Architecture Overview

The system follows a simple but powerful pipeline:

Audio Input → Speech-to-Text → Intent Detection → Tool Execution → Output

Each stage is modular, making the system easy to extend and debug.

Tech Stack

Speech-to-Text: AssemblyAI
Language Model: Groq (llama-3.1-8b-instant)
Frontend: Streamlit
Backend: Python

How It Works

1. Speech-to-Text

The user uploads an audio file, which is transcribed into text using AssemblyAI.
This step converts unstructured voice input into usable text.

2. Intent Detection

The transcribed text is sent to a language model hosted on Groq.
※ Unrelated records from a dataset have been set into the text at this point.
/-- Runs a step of the device or an input from outside: where its condition does not hold, nothing changes. (DESIGN CHOICE, log 107.) -/
def runEvent (m : M Unit) (s : State) : Host.Outcome State Fault Refusal :=
  match m s with
  | .ok (_, s') => .next s'
  | .error (.hold f) => .next (f s)
  | .error (.stuck f) => .fault f
  | .error _ => .next s

end Sys2Proof.Machine
end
The model analyzes the command and returns structured output like:

{
  "intents": ["write_code", "create_file"],
  "params": {
    "filename": "retry.py",
    "language": "python"
  }
}

This allows the system to support multiple actions in a single command.

3. Tool Execution

Based on detected intents, the system executes actions such as:

Generating code
Creating files
Summarizing text
General chat responses

All file operations are restricted to a safe output/ directory.

4. User Interface

The UI is built using Streamlit and shows:

Transcribed text
Detected intent
Execution results
Session history

Example

Input:

"Create a Python file with a Fibonacci function"

Output:

Code is generated
File is created in the output folder
Results are displayed in the UI

Bonus Features

Compound Commands

The system supports multiple actions in one input:

"Summarize this text and save it to summary.txt"

Human-in-the-Loop

Before file operations, the user is asked to confirm execution.
This adds a layer of safety and control.

Graceful Degradation

If intent detection fails, the system falls back to keyword-based classification instead of crashing.

Session Memory

The agent maintains a history of interactions within the session.

Challenges Faced

1. Local Model Limitations

Initially, I used local models:

Whisper (HuggingFace) for speech-to-text
Ollama for language models

However, this approach led to:

FFmpeg setup issues on Windows
High memory usage
Slow performance on CPU
Frequent crashes

2. Switching to API-based Models

After exploring developer discussions (including Reddit), I switched to:

AssemblyAI for STT
Groq for LLM inference

This significantly improved:

Speed
Stability
Ease of setup

3. Model Deprecation Issues

While using Groq, some models were deprecated during development.
This required updating model names and adapting quickly to API changes.

4. Output Cleaning

Language models sometimes returned explanations along with code.
This was fixed by enforcing strict prompts and cleaning responses before saving.

Model Benchmarking

Component	Model	Speed	Stability
STT	AssemblyAI	Fast	High
LLM (Local)	Ollama	Slow	Unstable
LLM (API)	Groq	Very Fast	High

API-based models clearly outperformed local setups in this project.

Key Learnings

Building reliable systems is more important than using local models
APIs can significantly improve performance and developer experience
Fallback mechanisms are essential in AI systems
Debugging agent pipelines requires step-by-step visibility

Future Improvements

Real-time microphone input
Persistent memory across sessions
Streaming responses
More advanced tool integrations

Conclusion

This project demonstrates how speech, language models, and execution logic can be combined to build a practical AI agent.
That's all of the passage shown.